Less Limpopo schools limping

05 January 2012 - 17:08
By Sapa

The number of schools considered to be underperforming in Limpopo has continued to decrease year after year, the province's education department says.

In 2009, 737 high schools out of around 1410 in Limpopo were considered to be underperforming. Last year it went down to 369.

However, this year's matric results did not add new members to the so-called "Club 100", made up of schools with more than 100 matrics who passed maths and science.

Limpopo's two schools that are members of Club 100 -- set up by former education minister Naledi Pandor to help improve maths and science results -- remain Mbilwi High and Dendron High.

Club 50, made up of schools with fewer than 100 matrics who all pass in maths and science, had 38 member schools in the province.

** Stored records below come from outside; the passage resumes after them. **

/-! ### Control periods -/

section boundary
variable {s : State}

theorem exec_controlPeriodBoundary (hlive : s.live = true) (hdue : s.boundaryDue = true) :
    exec .controlPeriodBoundary s = .next (s.inside s.controlBoundary) := by
  have hrun : exec .controlPeriodBoundary s = execControlPeriodBoundary s := rfl
  rw [hrun, execControlPeriodBoundary, whenLive_live hlive, hdue, State.guard_true]

/-- The count of control periods moves on. -/
def State.counted (s : State) : State := { s with gnt := { s.gnt with boundary := s.gnt.boundary + 1 } }

/-- The plan that was handed over is the plan in use. -/
def State.adopted (s : State) (x : Traj) : State :=
  { s.counted with gnt := { s.counted.gnt with plan := some x, next := none } }

theorem State.wdgRuns_adopted (s : State) (x : Traj) (w : Nat) : (s.adopted x).wdgRuns w = s.wdgRuns w := by
  have hf (f : Fld) : (s.adopted x).getF f = s.getF f := State.getF_of_regs_eq rfl
  rw [State.wdgRuns, State.wdgRuns, State.onF, State.onF, hf, hf]
  rfl

theorem State.controlBoundary_adopts {x : Traj} (hfirst : s.gnt.boundary = 0) (hactive : s.gntActive = true)
    (hnext : s.gnt.next = some x) (hidle : s.wdgRuns 5 = false) :
    s.controlBoundary = ((s.adopted x).putF Reg.GNT_PLAN_FRAME x.frame).putF Reg.GNT_PLAN_T0_T0 x.t0 := by
  have hruns : (((s.adopted x).putF Reg.GNT_PLAN_FRAME x.frame).putF Reg.GNT_PLAN_T0_T0 x.t0).wdgRuns 5 = false := by
    rw [State.wdgRuns_putF _ _ (by decide) (by decide), State.wdgRuns_putF _ _ (by decide) (by decide), State.wdgRuns_adopted, hidle]
  rw [State.controlBoundary, hnext, hfirst, hactive]
  exact (congrArg (State.kick · 5) (by rw [State.adopted, State.counted, hfirst])).trans (State.kick_idle hruns)

theorem State.controlBoundary_later (hlater : s.gnt.boundary ≠ 0) : s.controlBoundary = s.counted := by
  rw [State.controlBoundary, beq_false_of_ne hlater, Bool.false_and]
  cases s.gnt.next <;> rfl

end boundary

/-! ### Writes of loops and actuators -/

section writes
variable {s : State} {i v : Nat}

theorem State.wrLoopCfg_enables (hen : bit v 31 = true) (hoff : s.loopOn i = false) :
    s.wrLoopCfg i v = (s.applyWord (Reg.GNT_L_CFG i) v).enableLoop i := by
  rw [State.wrLoopCfg]
  simp [hen, hoff]

theorem State.wrLoopCfg_disables (hen : bit v 31 = false) (hon : s.loopOn i = true) (hidle : s.gntActive = false) :
    s.wrLoopCfg i v = (s.applyWord (Reg.GNT_L_CFG i) v).putF (Reg.GNT_L_STAT_FE_CNT i) 0 := by
  have hactive : ((s.applyWord (Reg.GNT_L_CFG i) v).putF (Reg.GNT_L_STAT_FE_CNT i) 0).gntActive = false := by
    rw [State.gntActive_of_blocks (State.putF_blocks ..)]
    exact (State.gntActive_of_blocks rfl).trans hidle
  rw [State.wrLoopCfg]
  simp [hen, hon, hactive]

theorem State.wrActCtrl_recovers (hreq : bit v 31 = true) (hheld : s.actState i = 4) (hruns : s.isRunning 0x500 = true)
    (hsafe : s.inSafe = false) : s.wrActCtrl i v =
      (s.applyWord (Reg.GNT_A_CTRL i) v).setGntAct i { s.gntAct i with recover := true } := by
  have hstate : (s.applyWord (Reg.GNT_A_CTRL i) v).actState i = 4 :=
    (s.getF_applyWord_ne v (by simp [Reg.GNT_A_STAT_STATE]) (by simp only [Reg.GNT_A_STAT_STATE, Reg.GNT_A_STAT, Reg.GNT_A_CTRL]; omega)).trans
      hheld
  have hsafe' : (s.applyWord (Reg.GNT_A_CTRL i) v).inSafe = false := (State.inSafe_of_dev rfl).trans hsafe
  rw [State.wrActCtrl]
  simp [hreq, hstate, State.isRunning_applyWord, hruns, hsafe']

theorem State.wrActCtrl_manual (hreq : bit v 31 = false) : s.wrActCtrl i v = s.applyWord (Reg.GNT_A_CTRL i) v := by
  rw [State.wrActCtrl]
  simp [hreq]

end writes

/-- Settles O54: control periods, the three steps of a loop, and the four writes. -/
theorem garnetCommandsComplete : Obligations.GarnetCommandsComplete := by
  unfold Obligations.GarnetCommandsComplete
  refine ⟨?boundary, ?adopts, ?later, ?sample, ?output, ?emit, ?enable, ?disable, ?disabled, ?recover, ?manual⟩
  case boundary => exact fun s hlive hdue => exec_controlPeriodBoundary hlive hdue
  case adopts =>
    intro s x hlive hdue hfirst hactive hnext hidle
    refine ⟨_, exec_controlPeriodBoundary hlive hdue, ?_⟩
    rw [State.controlBoundary_adopts hfirst hactive hnext hidle]
    simp only [State.inside_gnt, State.putF_gnt, State.getF_inside, State.inside_mem, State.putF_mem]
    refine ⟨congrArg (· + 1) hfirst, rfl, rfl, ?_, rfl⟩
    rw [State.getF_putF _ _ _ (by decide)]
    rfl
  case later =>
    intro s hlive hdue hlater
    refine ⟨_, exec_controlPeriodBoundary hlive hdue, ?_⟩
    rw [State.controlBoundary_later hlater, State.inside_gnt, State.inside_regs, State.inside_mem]
    exact ⟨rfl, rfl, rfl, rfl, rfl⟩
  case sample =>
    intro s i hlive hi hactive hon hdue
    have hrun : exec (.loopSample i) s = execLoopSample i s := rfl
    have hall : (decide (i < 64) && s.gntActive && s.loopOn i && s.sampleDue i) = true := by
      rw [decide_eq_true hi, hactive, hon, hdue]; rfl
    rw [Does, hrun, execLoopSample, whenLive_live hlive, hall, State.guard_true]
  case output =>
    intro s a hlive ha hactive hdue
    have hrun : exec (.loopOutput a) s = execLoopOutput a s := rfl
    have hall : (decide (a < 64) && s.gntActive && s.outputDue a) = true := by rw [decide_eq_true ha, hactive, hdue]; rfl
    rw [Does, hrun, execLoopOutput, whenLive_live hlive, hall, State.guard_true]
  case emit =>
    intro s f hlive hf hactive hon hdue
    have hrun : exec (.actuatorFrameEmit f) s = execActuatorFrameEmit f s := rfl
    have hall : (decide (f < 32) && s.gntActive && s.onF (Reg.GNT_F_CFG_EN f) && s.emitDue f) = true := by
      rw [decide_eq_true hf, hactive, hon, hdue]; rfl
    rw [Does, hrun, execActuatorFrameEmit, whenLive_live hlive, hall, State.guard_true]
  case enable =>
    intro s req i v w hi hw h hoff
    have hrun : exec (.loopEnable req i v) s = execLoopEnable req i v s := rfl
    have hen : bit w 31 = true := by rw [hw]; exact bit_setBits ..
    rw [Does, hrun, execLoopEnable, ← hw, guarded_access hi h, State.wrLoopCfg_enables hen hoff]
  case disable =>
    intro s req i v w hi hw h
    have hrun : exec (.loopDisable req i v) s = execLoopDisable req i v s := rfl
    rw [Does, hrun, execLoopDisable, ← hw, guarded_access hi h]
  case disabled =>
    intro s req i v hi h hon hidle
    have hrun : exec (.loopDisable req i v) s = execLoopDisable req i v s := rfl
    rw [hrun, execLoopDisable, guarded_access hi h, State.wrLoopCfg_disables (bit_setBits ..) hon hidle]
    refine ⟨_, rfl, ?_⟩
    simp only [State.getF_inside, State.getF_respond, State.inside_gnt, State.respond_gnt, State.putF_gnt, State.inside_mem,
      State.respond_mem, State.putF_mem, State.reg_inside, State.reg_respond]
    refine ⟨?_, rfl, rfl, ?_⟩
    · rw [State.getF_putF _ _ _ (by simp [Reg.GNT_L_STAT_FE_CNT]), Nat.zero_mod]
    · refine State.reg_putF_ne _ _ _ _ ?_
      simp only [Reg.GNT_L_STAT_FE_CNT, Reg.GNT_L_STAT, Reg.GNT_L_CFG]
      omega
  case recover =>
    intro s req a ha h hheld hruns hsafe
    have hrun : exec (.recover req a) s = execRecover req a s := rfl
    have hreq : bit (2 ^ 31 + s.getF (Reg.GNT_A_CTRL_MANUAL a)) 31 = true := by
      have hm : s.getF (Reg.GNT_A_CTRL_MANUAL a) < 2 := s.getF_lt (Reg.GNT_A_CTRL_MANUAL a)
      interval_cases s.getF (Reg.GNT_A_CTRL_MANUAL a) <;> rfl
    obtain ⟨hlive, hturn, hword⟩ := h
    rw [hrun, execRecover, whenLive_live hlive, decide_eq_true ha, State.guard_true, State.access_ok _ hturn hword,
      State.wrActCtrl_recovers hreq hheld hruns hsafe]
    refine ⟨_, rfl, ?_⟩
    simp only [State.gntAct_inside, State.gntAct_respond, State.inside_mem, State.respond_mem, State.gntAct_setGntAct_same]
    refine ⟨trivial, ?_, fun k hk => ?_, rfl⟩
    · rw [State.actState, State.getF_inside, State.getF_respond, State.getF_setGntAct]
      refine (s.getF_applyWord_ne _ (by simp [Reg.GNT_A_STAT_STATE]) ?_).trans hheld
      simp only [Reg.GNT_A_STAT_STATE, Reg.GNT_A_STAT, Reg.GNT_A_CTRL]
      omega
    · rw [State.gntAct_setGntAct_ne _ _ hk, State.gntAct_applyWord]
  case manual =>
    intro s req a m ha h
    have hrun : exec (.manual req a m) s = execManual req a m s := rfl
    rw [Does, hrun, execManual, guarded_access ha h, State.wrActCtrl_manual (by cases m <;> rfl)]

end Sys2Proof.Machine
end

section
/-! What the output of an actuator leaves: the value held, and the end of a ramp. -/

namespace Sys2Proof.Machine

/-- The loop that is selected, where one is, in the actuator's status. -/
def State.shownSel (s : State) (a : Nat) : Option Nat → State
  | some m => s.putF (Reg.GNT_A_STAT_SEL a) m
  | none => s

/-- The output `u` of actuator `a` in its registers, before the loops that formed it are preset. -/
def State.heldOut (s : State) (a : Nat) (u : Num) (sel : Option Nat) : State :=
  ((s.shownSel a sel).setGntAct a { (s.shownSel a sel).gntAct a with uPrev := toF32 u, output := some (s.outputNo a) }).putF
    (Reg.GNT_A_OUT_U a) (toF32 u)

Limpopo's matric pass rate was 63.9 percent for 2011, below its 70 percent target. The pass rate was 57.9 percent in 2010.

“This is a major progress and clearly this year we should reduce them (failures) to nothing,” education MEC Dickson Masemola said in Polokwane on Thursday.

“Last year we had many schools falling under what we called the 'serial underperforming schools' over a period of three academic years. They have improved significantly”.

The results indicated that three high schools in Mopani improved from 19.3 pass rates to 78 percent. Four others also performed well after being placed under a programme designed to help ailing schools.

However, three schools joined the list of underperforming schools after they recorded no passes at all.

Out of 73,731 pupils who wrote matric exams in Limpopo last year, only 12,946 (17 percent) qualified for university entrance.

Masemola said his department would ensure that school managers of unproductive schools accounted for the embarrassment they had caused the department.